By Bernard Markstein, Ph.D.
The fallout from the COVID-19 pandemic and the policy response to offset its most serious impact on markets is still affecting the economy. In particular, inflation for much of 2022 ran higher and longer than policymakers expected. This was a result of supply chain problems and a shift in demand to more goods at the expense of demand for services stoked to some extent by the stimulus packages meant to prevent falling into a deep recession. The war in Ukraine disrupted food and energy supplies, further contributing to rising prices.
Concern over the high and persistent rate of inflation prompted the Federal Reserve to embark on a program of tightening monetary conditions by starting to raise interest rates in mid-March. The Fed raised the federal funds rate, which the Fed controls directly, from near 0% in early March to between 3.75% and 4% in November. Over that same March to November time frame, the 10-year Treasury bond rose from around 1.9% to around 4% and mortgage rates more than doubled. Meanwhile, Fed Chair Powell has indicated that further increases in interest rates lie ahead.
Higher interest rates have fallen heavily on the housing market. The single-family market has felt most of the pain. Both single-family permits and starts declined from February through October. Starting in July, single-family starts fell below one million starts at a seasonally adjusted annual rate (SAAR). This is well below the minimum long-term need for single-family housing starts of 1.2 million per year. Still higher interest rates will act as a further drag on this market and even fewer starts.

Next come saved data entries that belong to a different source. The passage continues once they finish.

-- ==== Sys2Proof/Machine/Sampling.lean ====
section
/-! DEFINITION. The uniform sampling kernel: GENERATE (`44_uniform_sampling.md` rules R200 to R212). The lanes run in
lockstep, one of the orders rule R207 allows: round k makes step k of every lane, and its values are the elements
`k·L` to `k·L + L − 1` (rule R203; DEDUCED, assumption log entry 7: safe). -/

namespace Sys2Proof.Machine

/-- One step of every lane: the new State Vectors and the values of the round, in lane order. -/
def sampleRound (p : Config.Params) (dt : Dtype) (vs : List StateVec) : List StateVec × List Element :=
  (vs.map (fun v => (stepVector p v).1), vs.map (fun v => p.toFloat dt (stepVector p v).2.toNat))

/-- The given number of rounds: the State Vectors after the last, and the values of all rounds in order. -/
def sampleRounds (p : Config.Params) (dt : Dtype) : Nat → List StateVec → List StateVec × List Element
  | 0, vs => (vs, [])
  | rounds + 1, vs =>
    let one := sampleRound p dt vs
    let rest := sampleRounds p dt rounds one.1
    (rest.1, one.2 ++ rest.2)

/-- GENERATE, rule R201. The values whose index is n or more are computed and dropped (rule R205); a dtype that is
not one of DTYPES is illegal (rule R92). -/
def execGenerateOf (p : Config.Params) (dt : Dtype) (s : State) : Host.Outcome State Fault Refusal :=
  if p.dtypes.contains dt then
    match capacityGuard p s with
    | .error e => .next (raise e s)
    | .ok (n, spl) =>
      match s.lsb.readFrom 0 s.lanes.toNat with
      | none => .next (raise .errUnseeded s)
      | some vs =>
        let out := sampleRounds p dt spl vs
        let n32 : Word := BitVec.ofNat 32 n
        let spl32 : Word := BitVec.ofNat 32 spl
        let ob : OutBuf := ⟨dt, (shapeDims s).map Int.toNat, out.2.take n⟩
        .next (respond (countsData n32 spl32)
          (setCounts n32 spl32 (setOb ob (setLsb (s.lsb.fill out.1) s))))
  else .next (raise .errIllegal s)

/-- GENERATE in the unit with the default parameters. -/
def execGenerate (dt : Dtype) (s : State) : Host.Outcome State Fault Refusal := execGenerateOf Config.params dt s

end Sys2Proof.Machine
end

For the overall economy, there is a considerable likelihood of a recession beginning in the first half of 2023—roughly an 85% chance. However, given the strength of both household and business balance sheets, there is high probability that the recession will be fairly mild and a slim possibility that there will not be a recession—the fabled soft landing.

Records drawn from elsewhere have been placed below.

@[simp] theorem setW_a (w : Mat3 × Mat3) : (setW w s).a = s.a := rfl
@[simp] theorem setW_b (w : Mat3 × Mat3) : (setW w s).b = s.b := rfl
@[simp] theorem setW_c (w : Mat3 × Mat3) : (setW w s).c = s.c := rfl
@[simp] theorem setW_r (w : Mat3 × Mat3) : (setW w s).r = s.r := rfl
@[simp] theorem setW_f (w : Mat3 × Mat3) : (setW w s).f = s.f := rfl
@[simp] theorem setW_s0 (w : Mat3 × Mat3) : (setW w s).s0 = s.s0 := rfl
@[simp] theorem setW_s1 (w : Mat3 × Mat3) : (setW w s).s1 = s.s1 := rfl
@[simp] theorem setW_s2 (w : Mat3 × Mat3) : (setW w s).s2 = s.s2 := rfl
@[simp] theorem setW_s3 (w : Mat3 × Mat3) : (setW w s).s3 = s.s3 := rfl
@[simp] theorem setW_s4 (w : Mat3 × Mat3) : (setW w s).s4 = s.s4 := rfl
@[simp] theorem setW_s5 (w : Mat3 × Mat3) : (setW w s).s5 = s.s5 := rfl
@[simp] theorem setW_seedw (w : Mat3 × Mat3) : (setW w s).seedw = s.seedw := rfl
@[simp] theorem setW_nstreams (w : Mat3 × Mat3) : (setW w s).nstreams = s.nstreams := rfl
@[simp] theorem setW_nsub (w : Mat3 × Mat3) : (setW w s).nsub = s.nsub := rfl
@[simp] theorem setW_lanes (w : Mat3 × Mat3) : (setW w s).lanes = s.lanes := rfl
@[simp] theorem setW_rank (w : Mat3 × Mat3) : (setW w s).rank = s.rank := rfl
@[simp] theorem setW_dims (w : Mat3 × Mat3) : (setW w s).dims = s.dims := rfl
@[simp] theorem setW_status (w : Mat3 × Mat3) : (setW w s).status = s.status := rfl
@[simp] theorem setW_esticky (w : Mat3 × Mat3) : (setW w s).esticky = s.esticky := rfl
@[simp] theorem setW_n (w : Mat3 × Mat3) : (setW w s).n = s.n := rfl
@[simp] theorem setW_spl (w : Mat3 × Mat3) : (setW w s).spl = s.spl := rfl
@[simp] theorem setW_w1 (w : Mat3 × Mat3) : (setW w s).w1 = w.1 := rfl
@[simp] theorem setW_w2 (w : Mat3 × Mat3) : (setW w s).w2 = w.2 := rfl
@[simp] theorem setW_lsb (w : Mat3 × Mat3) : (setW w s).lsb = s.lsb := rfl
@[simp] theorem setW_ob (w : Mat3 × Mat3) : (setW w s).ob = s.ob := rfl
@[simp] theorem setW_host (w : Mat3 × Mat3) : (setW w s).host = s.host := rfl
@[simp] theorem setW_response (w : Mat3 × Mat3) : (setW w s).response = s.response := rfl

@[simp] theorem setLsb_a (mem : Memory) : (setLsb mem s).a = s.a := rfl
@[simp] theorem setLsb_b (mem : Memory) : (setLsb mem s).b = s.b := rfl
@[simp] theorem setLsb_c (mem : Memory) : (setLsb mem s).c = s.c := rfl
@[simp] theorem setLsb_r (mem : Memory) : (setLsb mem s).r = s.r := rfl
@[simp] theorem setLsb_f (mem : Memory) : (setLsb mem s).f = s.f := rfl
@[simp] theorem setLsb_s0 (mem : Memory) : (setLsb mem s).s0 = s.s0 := rfl
@[simp] theorem setLsb_s1 (mem : Memory) : (setLsb mem s).s1 = s.s1 := rfl
@[simp] theorem setLsb_s2 (mem : Memory) : (setLsb mem s).s2 = s.s2 := rfl
@[simp] theorem setLsb_s3 (mem : Memory) : (setLsb mem s).s3 = s.s3 := rfl
@[simp] theorem setLsb_s4 (mem : Memory) : (setLsb mem s).s4 = s.s4 := rfl
@[simp] theorem setLsb_s5 (mem : Memory) : (setLsb mem s).s5 = s.s5 := rfl
@[simp] theorem setLsb_seedw (mem : Memory) : (setLsb mem s).seedw = s.seedw := rfl
@[simp] theorem setLsb_nstreams (mem : Memory) : (setLsb mem s).nstreams = s.nstreams := rfl
@[simp] theorem setLsb_nsub (mem : Memory) : (setLsb mem s).nsub = s.nsub := rfl
@[simp] theorem setLsb_lanes (mem : Memory) : (setLsb mem s).lanes = s.lanes := rfl
@[simp] theorem setLsb_rank (mem : Memory) : (setLsb mem s).rank = s.rank := rfl
@[simp] theorem setLsb_dims (mem : Memory) : (setLsb mem s).dims = s.dims := rfl
@[simp] theorem setLsb_status (mem : Memory) : (setLsb mem s).status = s.status := rfl
@[simp] theorem setLsb_esticky (mem : Memory) : (setLsb mem s).esticky = s.esticky := rfl
@[simp] theorem setLsb_n (mem : Memory) : (setLsb mem s).n = s.n := rfl
@[simp] theorem setLsb_spl (mem : Memory) : (setLsb mem s).spl = s.spl := rfl
@[simp] theorem setLsb_w1 (mem : Memory) : (setLsb mem s).w1 = s.w1 := rfl
@[simp] theorem setLsb_w2 (mem : Memory) : (setLsb mem s).w2 = s.w2 := rfl
@[simp] theorem setLsb_lsb (mem : Memory) : (setLsb mem s).lsb = mem := rfl
@[simp] theorem setLsb_ob (mem : Memory) : (setLsb mem s).ob = s.ob := rfl
@[simp] theorem setLsb_host (mem : Memory) : (setLsb mem s).host = s.host := rfl
@[simp] theorem setLsb_response (mem : Memory) : (setLsb mem s).response = s.response := rfl

@[simp] theorem setOb_a (ob : OutBuf) : (setOb ob s).a = s.a := rfl
@[simp] theorem setOb_b (ob : OutBuf) : (setOb ob s).b = s.b := rfl
@[simp] theorem setOb_c (ob : OutBuf) : (setOb ob s).c = s.c := rfl
@[simp] theorem setOb_r (ob : OutBuf) : (setOb ob s).r = s.r := rfl
@[simp] theorem setOb_f (ob : OutBuf) : (setOb ob s).f = s.f := rfl
@[simp] theorem setOb_s0 (ob : OutBuf) : (setOb ob s).s0 = s.s0 := rfl
@[simp] theorem setOb_s1 (ob : OutBuf) : (setOb ob s).s1 = s.s1 := rfl
@[simp] theorem setOb_s2 (ob : OutBuf) : (setOb ob s).s2 = s.s2 := rfl
@[simp] theorem setOb_s3 (ob : OutBuf) : (setOb ob s).s3 = s.s3 := rfl
@[simp] theorem setOb_s4 (ob : OutBuf) : (setOb ob s).s4 = s.s4 := rfl
@[simp] theorem setOb_s5 (ob : OutBuf) : (setOb ob s).s5 = s.s5 := rfl
@[simp] theorem setOb_seedw (ob : OutBuf) : (setOb ob s).seedw = s.seedw := rfl
@[simp] theorem setOb_nstreams (ob : OutBuf) : (setOb ob s).nstreams = s.nstreams := rfl
@[simp] theorem setOb_nsub (ob : OutBuf) : (setOb ob s).nsub = s.nsub := rfl
@[simp] theorem setOb_lanes (ob : OutBuf) : (setOb ob s).lanes = s.lanes := rfl
@[simp] theorem setOb_rank (ob : OutBuf) : (setOb ob s).rank = s.rank := rfl
@[simp] theorem setOb_dims (ob : OutBuf) : (setOb ob s).dims = s.dims := rfl
@[simp] theorem setOb_status (ob : OutBuf) : (setOb ob s).status = s.status := rfl
@[simp] theorem setOb_esticky (ob : OutBuf) : (setOb ob s).esticky = s.esticky := rfl
@[simp] theorem setOb_n (ob : OutBuf) : (setOb ob s).n = s.n := rfl
@[simp] theorem setOb_spl (ob : OutBuf) : (setOb ob s).spl = s.spl := rfl
@[simp] theorem setOb_w1 (ob : OutBuf) : (setOb ob s).w1 = s.w1 := rfl
@[simp] theorem setOb_w2 (ob : OutBuf) : (setOb ob s).w2 = s.w2 := rfl
@[simp] theorem setOb_lsb (ob : OutBuf) : (setOb ob s).lsb = s.lsb := rfl
@[simp] theorem setOb_ob (ob : OutBuf) : (setOb ob s).ob = some ob := rfl
@[simp] theorem setOb_host (ob : OutBuf) : (setOb ob s).host = s.host := rfl
@[simp] theorem setOb_response (ob : OutBuf) : (setOb ob s).response = s.response := rfl

@[simp] theorem writeLane_a (l : Word) (v : StateVec) : (writeLane l v s).a = s.a := rfl
@[simp] theorem writeLane_b (l : Word) (v : StateVec) : (writeLane l v s).b = s.b := rfl
@[simp] theorem writeLane_c (l : Word) (v : StateVec) : (writeLane l v s).c = s.c := rfl
@[simp] theorem writeLane_r (l : Word) (v : StateVec) : (writeLane l v s).r = s.r := rfl
@[simp] theorem writeLane_f (l : Word) (v : StateVec) : (writeLane l v s).f = s.f := rfl
@[simp] theorem writeLane_s0 (l : Word) (v : StateVec) : (writeLane l v s).s0 = s.s0 := rfl
@[simp] theorem writeLane_s1 (l : Word) (v : StateVec) : (writeLane l v s).s1 = s.s1 := rfl
@[simp] theorem writeLane_s2 (l : Word) (v : StateVec) : (writeLane l v s).s2 = s.s2 := rfl
@[simp] theorem writeLane_s3 (l : Word) (v : StateVec) : (writeLane l v s).s3 = s.s3 := rfl
@[simp] theorem writeLane_s4 (l : Word) (v : StateVec) : (writeLane l v s).s4 = s.s4 := rfl
@[simp] theorem writeLane_s5 (l : Word) (v : StateVec) : (writeLane l v s).s5 = s.s5 := rfl
@[simp] theorem writeLane_seedw (l : Word) (v : StateVec) : (writeLane l v s).seedw = s.seedw := rfl
@[simp] theorem writeLane_nstreams (l : Word) (v : StateVec) : (writeLane l v s).nstreams = s.nstreams := rfl
@[simp] theorem writeLane_nsub (l : Word) (v : StateVec) : (writeLane l v s).nsub = s.nsub := rfl
@[simp] theorem writeLane_lanes (l : Word) (v : StateVec) : (writeLane l v s).lanes = s.lanes := rfl
@[simp] theorem writeLane_rank (l : Word) (v : StateVec) : (writeLane l v s).rank = s.rank := rfl
@[simp] theorem writeLane_dims (l : Word) (v : StateVec) : (writeLane l v s).dims = s.dims := rfl
@[simp] theorem writeLane_status (l : Word) (v : StateVec) : (writeLane l v s).status = s.status := rfl
@[simp] theorem writeLane_esticky (l : Word) (v : StateVec) : (writeLane l v s).esticky = s.esticky := rfl
@[simp] theorem writeLane_n (l : Word) (v : StateVec) : (writeLane l v s).n = s.n := rfl
@[simp] theorem writeLane_spl (l : Word) (v : StateVec) : (writeLane l v s).spl = s.spl := rfl
@[simp] theorem writeLane_w1 (l : Word) (v : StateVec) : (writeLane l v s).w1 = s.w1 := rfl
@[simp] theorem writeLane_w2 (l : Word) (v : StateVec) : (writeLane l v s).w2 = s.w2 := rfl
@[simp] theorem writeLane_lsb (l : Word) (v : StateVec) : (writeLane l v s).lsb = s.lsb.write l.toNat v := rfl
@[simp] theorem writeLane_ob (l : Word) (v : StateVec) : (writeLane l v s).ob = s.ob := rfl
@[simp] theorem writeLane_host (l : Word) (v : StateVec) : (writeLane l v s).host = s.host := rfl
@[simp] theorem writeLane_response (l : Word) (v : StateVec) : (writeLane l v s).response = s.response := rfl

What’s up with employment?
In the first two quarters of the year, real (inflation-adjusted) gross domestic product fell 1.6% and 0.6%, respectively. Normally, two back-to-back quarters of negative GDP growth would indicate that the economy had fallen into recession. This is not a hard and fast rule, but a strong indicator that did not apply this time. Real GDP snapped back in the third quarter, up 2.9%.
Plumbing and HVAC contractors employment ended up taking a different path. Employment for this sector peaked pre-pandemic in February 2020 at 1.17 million jobs. After an initial drop in March and April of 2020, it began to recover. By a year and a half later, in August 2021, employment exceeded its pre-pandemic peak. As of December 2021, the sector had 1.19 million jobs, 2.2% above its pre-pandemic peak. Further, average hourly earnings increased from its February 2020 pre-pandemic peak of $31.35 an hour to $34.35 in December 2021, a jump of 9.6%.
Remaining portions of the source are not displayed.